What is the Codon SDK?
Why Codon SDK?
There is currently no way to identify AI agents that persist between invocations or across deployment environments. Every time you deploy an AI agent, it gets a new identity. There's no way to track that your 'customer-support-bot-v2' in staging has the same logic as 'customer-support-bot-v2' in production, making cost analysis, performance tracking, and debugging nearly impossible.

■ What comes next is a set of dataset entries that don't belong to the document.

/-- A read through BAR0 (R368, R369): only an aligned one of 8 bytes reads a register. -/
def State.bar0Read (s : State) (fn : BitVec 16) (off n : Nat) : State :=
  let m := masterId 3 fn.toNat
  match bar0Pa fn off with
  | none => s.signal (if fn.toNat ≤ 64 ∧ fn ≠ 0 then .reply fn (leBytes n 0) else .unsupported fn)
  | some pa =>
    if off % 8 ≠ 0 ∨ n ≠ 8 ∨ !s.granted m pa .read then (s.refuse m pa .read none).signal (.unsupported fn)
    else s.signal (.reply fn (leBytes 8 (s.regRead (s.place pa)).toNat))

/-- A write through BAR0 (R368, R369): one that is not of 8 bytes is refused. -/
def State.bar0Write (s : State) (fn : BitVec 16) (off : Nat) (bytes : List Byte) : State :=
  let m := masterId 3 fn.toNat
  match bar0Pa fn off with
  | none => s
  | some pa =>
    if bytes.length ≠ 8 then s.refuse m pa .write none
    else s.soon (.registerWrite (some m) pa (BitVec.ofNat 64 (leNat bytes)))

/-- Every unit of some bytes is granted (R310). -/
def State.grantedAll (s : State) (m : BitVec 20) (a n : Nat) (k : AccKind) : Bool :=
  (List.range ((a + n - 1) / 2097152 - a / 2097152 + 1)).all fun i =>
    s.granted m (max a ((a / 2097152 + i) * 2097152)) k

/-- The bytes of an access through BAR2 that reach device memory; the rest reads all-ones and takes no write (R369). -/
def barBytes (off n : Nat) : Nat := min n (deviceBytes - off)

/-- A read through BAR2 (R369). -/
def State.bar2Read (s : State) (fn : BitVec 16) (off n : Nat) : State :=
  let m := masterId 3 fn.toNat
  let k := barBytes off n
  if fn ≠ 0 then s.signal (.unsupported fn)
  else if k = 0 then s.signal (.reply fn (List.replicate n 0xFF#8))
  else if !s.grantedAll m off k .read then (s.refuse m off .read none).signal (.unsupported fn)
  else match s.heldPage off k with
    | some page => s.defer page true (.hostRequest fn (.bar2Read off n))
    | none =>
      let (bytes, s) := s.readOut off k
      s.signal (.reply fn (bytes ++ List.replicate (n - k) 0xFF#8))

/-- A write through BAR2 (R369). -/
def State.bar2Write (s : State) (fn : BitVec 16) (off : Nat) (bytes : List Byte) : State :=
  let m := masterId 3 fn.toNat
  let k := barBytes off bytes.length
  if fn ≠ 0 ∨ k = 0 then s
  else if !s.grantedAll m off k .write then s.refuse m off .write none
  else match s.heldPage off k with
    | some page => s.defer page false (.hostRequest fn (.bar2Write off bytes))
    | none => s.agentWrite off (bytes.take k)

/-- A host request (R368, R369); a host write of host memory is seen by the watches there (R370). -/
def execHostRequest (fn : BitVec 16) (req : HostReq) (s : State) : Host.Outcome State Fault Refusal :=
  match req with
  | .bar0Read off n => .next (s.bar0Read fn off n)
  | .bar0Write off bytes => .next (s.bar0Write fn off bytes)
  | .bar2Read off n => .next (s.bar2Read fn off n)
  | .bar2Write off bytes => .next (s.bar2Write fn off bytes)
  | .memWrite pa bytes => match s.place pa with
    | .host _ => .next (s.agentWrite pa bytes)
    | _ => .next s

/-- The grant of a peer on one of this module's pages (R374). -/
def State.grantOf (s : State) (page : Nat) : Option Grant := s.directory.find? fun g => g.page == page

/-- Put a page's grant back, or drop one that nobody holds. -/
def State.putGrant (s : State) (g : Grant) : State :=
  let rest := s.directory.filter fun x => x.page != g.page
  { s with directory := if g.holders.isEmpty then rest else rest ++ [g] }

/-- A grant of E takes the page out of line coherence here: its lines leave every sharer, and watches on them
are Chimed (R375). -/
def State.leaveCoherence (s : State) (page : Nat) : State :=
  let s := s.settleAll
  let s := s.cores.foldl (fun s c => s.dropWhere c.1 fun l => l.h && 128 * l.n / 65536 == page) s
  s.lineChimes (s.watched fun a => a / 65536 == page)

/-- Room for a peer's grant (R374): with a full directory, or with 8 other holders of the page, the least recently used grant is
recalled. The directory and the holders of a page stand with the most recently used one last; the page whose return the
request must wait for, if there is one. -/
def State.makeGrantRoom (s : State) (peer page : Nat) : Option Nat × State :=
  match s.grantOf page with
  | some g => if g.holders.length < 8 ∨ g.holders.contains peer then (none, s)
    else (none, (s.putGrant { g with holders := g.holders.drop 1 }).signal (.peerRecall page false))
  | none =>
    if s.directory.length < 65536 then (none, s)
    else match s.directory with
      | [] => (none, s)
      | g :: rest =>
        if g.exclusive then (some g.page, s)
        else (none, ({ s with directory := rest } : State).signal (.peerRecall g.page false))

/-- A peer asks for a grant on a page of this module (R374). -/
def State.givePeer (s : State) (peer : BitVec 10) (page : Nat) (exclusive : Bool) : State :=
  let p := peer.toNat
  match s.makeGrantRoom p page with
  | (some other, s) => s.defer other false (.peerRequest (.ualink peer) (.grant page exclusive))
  | (none, s) =>
    let others := ((s.grantOf page).map fun g => g.holders.filter fun h => h != p).getD []
    let e := exclusive && others.isEmpty
    let s := if e then s.leaveCoherence page else s
    (s.putGrant { page := page, exclusive := e, holders := others ++ [p] }).signal (.peerGrant peer page e)

/-- A page is held exclusively, so that a request for it waits for its recall: by a module other than the one that asks,
or by any where the request performs at the home, as an atomic or a wait does (R375, R376). -/
def State.heldByOther (s : State) (peer : BitVec 10) (page : Nat) (atHome : Bool) : Bool :=
  match s.grantOf page with
  | some g => g.exclusive && (atHome || !g.holders.contains peer.toNat)
  | none => false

This gap means AI agent teams struggle to measure AI agent's runtime invocations, track usage metrics at the node-level, perform lineage reconstruction, enable cost attribution, and conduct debugging & reliability analytics across environments.
What It Does
That's why Codon assigns Universal IDs to AI agents, intelligently encoding their logic through Node IDs and Logic IDs that persist across deployments. The SDK wraps your existing framework code with comprehensive observability, creating an immutable tape of agent actions that can be used for compliance monitoring, debugging, and cost optimization.
The SDK provides common building blocks including immutable node specifications, logic ID generation, and a shared telemetry vocabulary. Framework-specific instrumentation packages emit OpenTelemetry spans enriched with Codon metadata.
To access the full observability platform, sign up for a Codon account and obtain your API key.
View source: Codon SDK on GitHub
How Codon Works: Two-Layer Architecture
Layer 1: The Core SDK - Generates stable Node IDs and Logic IDs from agent graphs, plus provides the Workload interface that establishes the contract all concrete implementations must follow to communicate with the data collection system.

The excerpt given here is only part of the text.